[Dataset entries]
-.-.-

/-- The instruction of a slot opcode (Tables 2-9 to 2-14). -/
def slotInstr (op : Nat) (f : SlotF) : Option Instr :=
  match op with
  | 0x01 => some (.mov f)
  | 0x02 => some (.mov2 f)
  | 0x03 => some (.sel f)
  | 0x04 => some (.steer f)
  | 0x05 => some (.sendeos f)
  | 0x06 => some (.halt f)
  | 0x07 => some (.exit f)
  | 0x08 => some (.pset f)
  | 0x09 => some (.pclr f)
  | 0x0A => some (.pmov f)
  | 0x0B => some (.drop f)
  | 0x0C => some (.ctag f)
  | 0x10 => some (.add f)
  | 0x11 => some (.sub f)
  | 0x12 => some (.adds f)
  | 0x13 => some (.addus f)
  | 0x14 => some (.subs f)
  | 0x15 => some (.mul f)
  | 0x16 => some (.mulh f)
  | 0x17 => some (.mulhu f)
  | 0x18 => some (.mac f)
  | 0x19 => some (.divu f)
  | 0x1A => some (.remu f)
  | 0x1B => some (.min f)
  | 0x1C => some (.max f)
  | 0x1D => some (.minu f)
  | 0x1E => some (.maxu f)
  | 0x1F => some (.abs f)
  | 0x20 => some (.and f)
  | 0x21 => some (.or f)
  | 0x22 => some (.xor f)
  | 0x23 => some (.andn f)
  | 0x24 => some (.shl f)
  | 0x25 => some (.shr f)
  | 0x26 => some (.sar f)
  | 0x27 => some (.rol f)
  | 0x28 => some (.clz f)
  | 0x29 => some (.ctz f)
  | 0x2A => some (.popc f)
  | 0x2B => some (.bext f)
  | 0x2C => some (.bins f)
  | 0x2D => some (.lea f)
  | 0x30 => some (.addW2 f)
  | 0x31 => some (.subW2 f)
  | 0x32 => some (.mulW2 f)
  | 0x33 => some (.minW2 f)
  | 0x34 => some (.maxW2 f)
  | 0x35 => some (.addsW2 f)
  | 0x36 => some (.idot8 f)
  | 0x37 => some (.idot8u f)
  | 0x38 => some (.ceq f)
  | 0x39 => some (.cne f)
  | 0x3A => some (.clt f)
  | 0x3B => some (.cle f)
  | 0x3C => some (.cltu f)
  | 0x3D => some (.cleu f)
  | 0x3E => some (.ctst f)
  | 0x3F => some (.cz f)
  | 0x40 => some (.faddS2 f)
  | 0x41 => some (.fsubS2 f)
  | 0x42 => some (.fmulS2 f)
  | 0x43 => some (.fmaS2 f)
  | 0x44 => some (.fminS2 f)
  | 0x45 => some (.fmaxS2 f)
  | 0x46 => some (.frcpeS2 f)
  | 0x47 => some (.frsqeS2 f)
  | 0x48 => some (.fceqS2 f)
  | 0x49 => some (.fcltS2 f)
  | 0x4A => some (.fcleS2 f)
  | 0x4B => some (.fclassS2 f)
  | 0x4C => some (.frndS2 f)
  | 0x50 => some (.faddH4 f)
  | 0x51 => some (.fsubH4 f)
  | 0x52 => some (.fmulH4 f)
  | 0x53 => some (.fmaH4 f)
  | 0x54 => some (.fminH4 f)
  | 0x55 => some (.fmaxH4 f)
  | 0x56 => some (.fdotwH4 f)
  | 0x57 => some (.fdotwQ8 f)
  | 0x58 => some (.fsumS2 f)
  | 0x60 => some (.cvtSI f)
  | 0x61 => some (.cvtIS f)
  | 0x62 => some (.packBf f)
  | 0x63 => some (.unpkBfLo f)
  | 0x64 => some (.unpkBfHi f)
  | 0x65 => some (.packE4 f)
  | 0x66 => some (.packE5 f)
  | 0x67 => some (.unpkE4Lo f)
  | 0x68 => some (.unpkE4Hi f)
  | 0x69 => some (.unpkE5Lo f)
  | 0x6A => some (.unpkE5Hi f)
  | 0x6B => some (.packF16 f)
  | 0x6C => some (.unpkF16Lo f)
  | 0x6D => some (.unpkF16Hi f)
  | 0x6E => some (.qntI8 f)
  | 0x6F => some (.deqI8Lo f)
  | 0x70 => some (.spawn f)
  | 0x71 => some (.tfree f)
  | 0x72 => some (.pooln f)
  | 0x73 => some (.chst f)
  | 0x74 => some (.join f)
  | 0x75 => some (.rdcnt f)
  | 0x76 => some (.spill f)
  | 0x77 => some (.fill f)
  | 0x78 => some (.rdsr f)
  | 0x79 => some (.wrsr f)
  | 0x7A => some (.setsc f)
  | 0x7B => some (.rdflg f)
  | 0x7C => some (.clrflg f)
  | 0x80 => some (.ld f)
  | 0x81 => some (.st f)
  | 0x82 => some (.lde f)
  | 0x83 => some (.stf f)
  | 0x84 => some (.amo f)
  | 0x85 => some (.cas f)
  | 0x86 => some (.gat f)
  | 0x87 => some (.sca f)
  | 0x88 => some (.copy f)
  | 0x89 => some (.ccan f)
  | 0x90 => some (.barArv f)
  | 0x91 => some (.barDrop f)
  | 0x92 => some (.barInit f)
  | 0x93 => some (.barQ f)
  | 0x94 => some (.qpush f)
  | 0x95 => some (.sbar f)
  | 0x96 => some (.qry f)
  | 0x97 => some (.qabort f)
  | 0x98 => some (.trap f)
  | 0x99 => some (.brk f)
  | 0x9A => some (.migr f)
  | 0x9B => some (.tinval f)
  | 0x9C => some (.svc f)
  | 0xA0 => some (.sld f)
  | 0xA1 => some (.sst f)
  | 0xA2 => some (.samo f)
  | 0xA3 => some (.hacq f)
  | 0xA4 => some (.hcommit f)
  | 0xA5 => some (.hread f)
  | 0xA6 => some (.hrel f)
  | 0xA7 => some (.hstat f)
  | 0xA8 => some (.tlook f)
  | 0xA9 => some (.tins f)
  | 0xAA => some (.tevict f)
  | 0xAB => some (.gen f)
  | 0xAC => some (.genp f)
  | 0xAD => some (.isect f)
  | 0xAE => some (.merge f)
  | 0xAF => some (.topk f)
  | 0xB0 => some (.prune f)
  | 0xB1 => some (.redc f)
  | 0xC0 => some (.mldB f)
  | 0xC1 => some (.mldBs f)
  | 0xC2 => some (.mrow f)
  | 0xC3 => some (.mcfg f)
  | 0xC4 => some (.mdrain f)
  | 0xC5 => some (.mls f)
  | 0xC6 => some (.mclr f)
  | _ => none

/-- The opcode and slot of a slot instruction. -/
def slotOf : Instr → Option (Nat × SlotF)
  | .mov f => some (0x01, f)
  | .mov2 f => some (0x02, f)
  | .sel f => some (0x03, f)
  | .steer f => some (0x04, f)
  | .sendeos f => some (0x05, f)
  | .halt f => some (0x06, f)
  | .exit f => some (0x07, f)
  | .pset f => some (0x08, f)
  | .pclr f => some (0x09, f)
  | .pmov f => some (0x0A, f)
  | .drop f => some (0x0B, f)
  | .ctag f => some (0x0C, f)
  | .add f => some (0x10, f)
  | .sub f => some (0x11, f)
  | .adds f => some (0x12, f)
  | .addus f => some (0x13, f)
  | .subs f => some (0x14, f)
  | .mul f => some (0x15, f)
  | .mulh f => some (0x16, f)
  | .mulhu f => some (0x17, f)
  | .mac f => some (0x18, f)
  | .divu f => some (0x19, f)
  | .remu f => some (0x1A, f)
  | .min f => some (0x1B, f)
  | .max f => some (0x1C, f)
  | .minu f => some (0x1D, f)
  | .maxu f => some (0x1E, f)
  | .abs f => some (0x1F, f)
  | .and f => some (0x20, f)
  | .or f => some (0x21, f)
  | .xor f => some (0x22, f)
  | .andn f => some (0x23, f)
  | .shl f => some (0x24, f)
  | .shr f => some (0x25, f)
  | .sar f => some (0x26, f)
  | .rol f => some (0x27, f)
  | .clz f => some (0x28, f)
  | .ctz f => some (0x29, f)
  | .popc f => some (0x2A, f)
  | .bext f => some (0x2B, f)
  | .bins f => some (0x2C, f)
  | .lea f => some (0x2D, f)
  | .addW2 f => some (0x30, f)
  | .subW2 f => some (0x31, f)
  | .mulW2 f => some (0x32, f)
  | .minW2 f => some (0x33, f)
  | .maxW2 f => some (0x34, f)
  | .addsW2 f => some (0x35, f)
  | .idot8 f => some (0x36, f)
  | .idot8u f => some (0x37, f)
  | .ceq f => some (0x38, f)
  | .cne f => some (0x39, f)
  | .clt f => some (0x3A, f)
  | .cle f => some (0x3B, f)
  | .cltu f => some (0x3C, f)
  | .cleu f => some (0x3D, f)
  | .ctst f => some (0x3E, f)
  | .cz f => some (0x3F, f)
  | .faddS2 f => some (0x40, f)
  | .fsubS2 f => some (0x41, f)
  | .fmulS2 f => some (0x42, f)
  | .fmaS2 f => some (0x43, f)
  | .fminS2 f => some (0x44, f)
  | .fmaxS2 f => some (0x45, f)
  | .frcpeS2 f => some (0x46, f)
  | .frsqeS2 f => some (0x47, f)
  | .fceqS2 f => some (0x48, f)
  | .fcltS2 f => some (0x49, f)
  | .fcleS2 f => some (0x4A, f)
  | .fclassS2 f => some (0x4B, f)
  | .frndS2 f => some (0x4C, f)
  | .faddH4 f => some (0x50, f)
  | .fsubH4 f => some (0x51, f)
  | .fmulH4 f => some (0x52, f)
  | .fmaH4 f => some (0x53, f)
  | .fminH4 f => some (0x54, f)
  | .fmaxH4 f => some (0x55, f)
  | .fdotwH4 f => some (0x56, f)
  | .fdotwQ8 f => some (0x57, f)
  | .fsumS2 f => some (0x58, f)
  | .cvtSI f => some (0x60, f)
  | .cvtIS f => some (0x61, f)
  | .packBf f => some (0x62, f)
  | .unpkBfLo f => some (0x63, f)
  | .unpkBfHi f => some (0x64, f)
  | .packE4 f => some (0x65, f)
  | .packE5 f => some (0x66, f)
  | .unpkE4Lo f => some (0x67, f)
  | .unpkE4Hi f => some (0x68, f)
  | .unpkE5Lo f => some (0x69, f)
  | .unpkE5Hi f => some (0x6A, f)
  | .packF16 f => some (0x6B, f)
  | .unpkF16Lo f => some (0x6C, f)
  | .unpkF16Hi f => some (0x6D, f)
  | .qntI8 f => some (0x6E, f)
  | .deqI8Lo f => some (0x6F, f)
  | .spawn f => some (0x70, f)
  | .tfree f => some (0x71, f)
  | .pooln f => some (0x72, f)
  | .chst f => some (0x73, f)
  | .join f => some (0x74, f)
  | .rdcnt f => some (0x75, f)
  | .spill f => some (0x76, f)
  | .fill f => some (0x77, f)
  | .rdsr f => some (0x78, f)
  | .wrsr f => some (0x79, f)
  | .setsc f => some (0x7A, f)
  | .rdflg f => some (0x7B, f)
  | .clrflg f => some (0x7C, f)
  | .ld f => some (0x80, f)
  | .st f => some (0x81, f)
  | .lde f => some (0x82, f)
  | .stf f => some (0x83, f)
  | .amo f => some (0x84, f)
  | .cas f => some (0x85, f)
  | .gat f => some (0x86, f)
  | .sca f => some (0x87, f)
  | .copy f => some (0x88, f)
  | .ccan f => some (0x89, f)
  | .barArv f => some (0x90, f)
  | .barDrop f => some (0x91, f)
  | .barInit f => some (0x92, f)
  | .barQ f => some (0x93, f)
  | .qpush f => some (0x94, f)
  | .sbar f => some (0x95, f)
  | .qry f => some (0x96, f)
  | .qabort f => some (0x97, f)
  | .trap f => some (0x98, f)
  | .brk f => some (0x99, f)
  | .migr f => some (0x9A, f)
  | .tinval f => some (0x9B, f)
  | .svc f => some (0x9C, f)
  | .sld f => some (0xA0, f)
  | .sst f => some (0xA1, f)
  | .samo f => some (0xA2, f)
  | .hacq f => some (0xA3, f)
  | .hcommit f => some (0xA4, f)
  | .hread f => some (0xA5, f)
  | .hrel f => some (0xA6, f)
  | .hstat f => some (0xA7, f)
  | .tlook f => some (0xA8, f)
  | .tins f => some (0xA9, f)
  | .tevict f => some (0xAA, f)
  | .gen f => some (0xAB, f)
  | .genp f => some (0xAC, f)
  | .isect f => some (0xAD, f)
  | .merge f => some (0xAE, f)
  | .topk f => some (0xAF, f)
  | .prune f => some (0xB0, f)
  | .redc f => some (0xB1, f)
  | .mldB f => some (0xC0, f)
  | .mldBs f => some (0xC1, f)
  | .mrow f => some (0xC2, f)
  | .mcfg f => some (0xC3, f)
  | .mdrain f => some (0xC4, f)
  | .mls f => some (0xC5, f)
  | .mclr f => some (0xC6, f)
  | _ => none

/-- The instruction that the three words of a slot hold (R27 to R32, R41). -/
def decodeSlot (g : Word) (a : BitVec 32) (l : Word) : Except DecodeError Instr :=
  if !g.getLsbD 63 then .error .invalidSlot
  else if g.extractLsb' 0 3 != 0 then .error .reservedField
  else
    let op := opcodeOf a
    if commandOnly op then .error (.commandOnlyOpcode op)
    else match slotInstr op (slotFields g a l) with
      | some i => .ok i
      | none => .error (.reservedOpcode op)

/-- The instruction of the 24 bytes of a slot in an image (R52): guard word, literal, action word, four zero bytes. -/
def decodeSlotBytes (bs : List Byte) : Except DecodeError Instr :=
  if bs.length < 24 then .error .truncated
  else if leAt bs 20 4 != 0 then .error .reservedField
  else decodeSlot (wAt 64 bs 0 8) (wAt 32 bs 16 4) (wAt 64 bs 8 8)

/-- The command item that a cfgw's ADDR names (Table 11-4). -/
def itemOf (addr : Word) : Nat := (addr.extractLsb' 16 4).toNat

/-- The instruction that OP, ITEM and MODE of a command name (R279, R280, R286, Tables 18-7 to 18-9). -/
def cmdInstr (c : Cmd) : Option Instr :=
  match opcodeOf c.action with
  | 0xF0 =>
    match itemOf c.addr with
    | 0 => some (.cfgwEcw c)
    | 1 => some (.cfgwGuard c)
    | 2 => some (.cfgwAction c)
    | 3 => some (.cfgwLiteral c)
    | 4 => some (.cfgwChannel c)
    | 5 => some (.cfgwRouteHeader c)
    | 6 => some (.cfgwRouteTarget c)
    | 7 => some (.cfgwMeBinding c)
    | 8 => some (.cfgwHandleRecord c)
    | 9 => some (.cfgwPartition c)
    | 10 => some (.cfgwBarrierInit c)
    | 11 => some (.cfgwWaiterTarget c)
    | 12 => some (.cfgwTagPool c)
    | _ => none
  | 0xF1 =>
    match (c.value.extractLsb' 0 2).toNat with
    | 0 => some (.cfgswapSwap c)
    | 1 => some (.cfgswapSplice c)
    | 2 => some (.cfgswapClear c)
    | _ => none
  | 0xF2 => some (if c.value.extractLsb' 4 2 == 3 then .errinjDisarm c else .errinj c)
  | 0xF3 =>
    match (c.value.extractLsb' 0 2).toNat with
    | 0 => some (.errlogRemoveOldest c)
    | 1 => some (.errlogClearAll c)
    | _ => none
  | 0xF4 => some (.ptroot c)
  | 0xF5 =>
    match (c.value.extractLsb' 0 2).toNat with
    | 0 => some (.packCommit c)
    | 1 => some (.packCancel c)
    | _ => none
  | _ => none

-.-.-

> **Exercise instructions**:
Print, from the entries above, the line with "some (0xA6, f)", the line with "some (0xC3, f)" and all lines between them, exactly and with nothing else.

> **Answer box**:
  | .hrel f => some (0xA6, f)
  | .hstat f => some (0xA7, f)
  | .tlook f => some (0xA8, f)
  | .tins f => some (0xA9, f)
  | .tevict f => some (0xAA, f)
  | .gen f => some (0xAB, f)
  | .genp f => some (0xAC, f)
  | .isect f => some (0xAD, f)
  | .merge f => some (0xAE, f)
  | .topk f => some (0xAF, f)
  | .prune f => some (0xB0, f)
  | .redc f => some (0xB1, f)
  | .mldB f => some (0xC0, f)
  | .mldBs f => some (0xC1, f)
  | .mrow f => some (0xC2, f)
  | .mcfg f => some (0xC3, f)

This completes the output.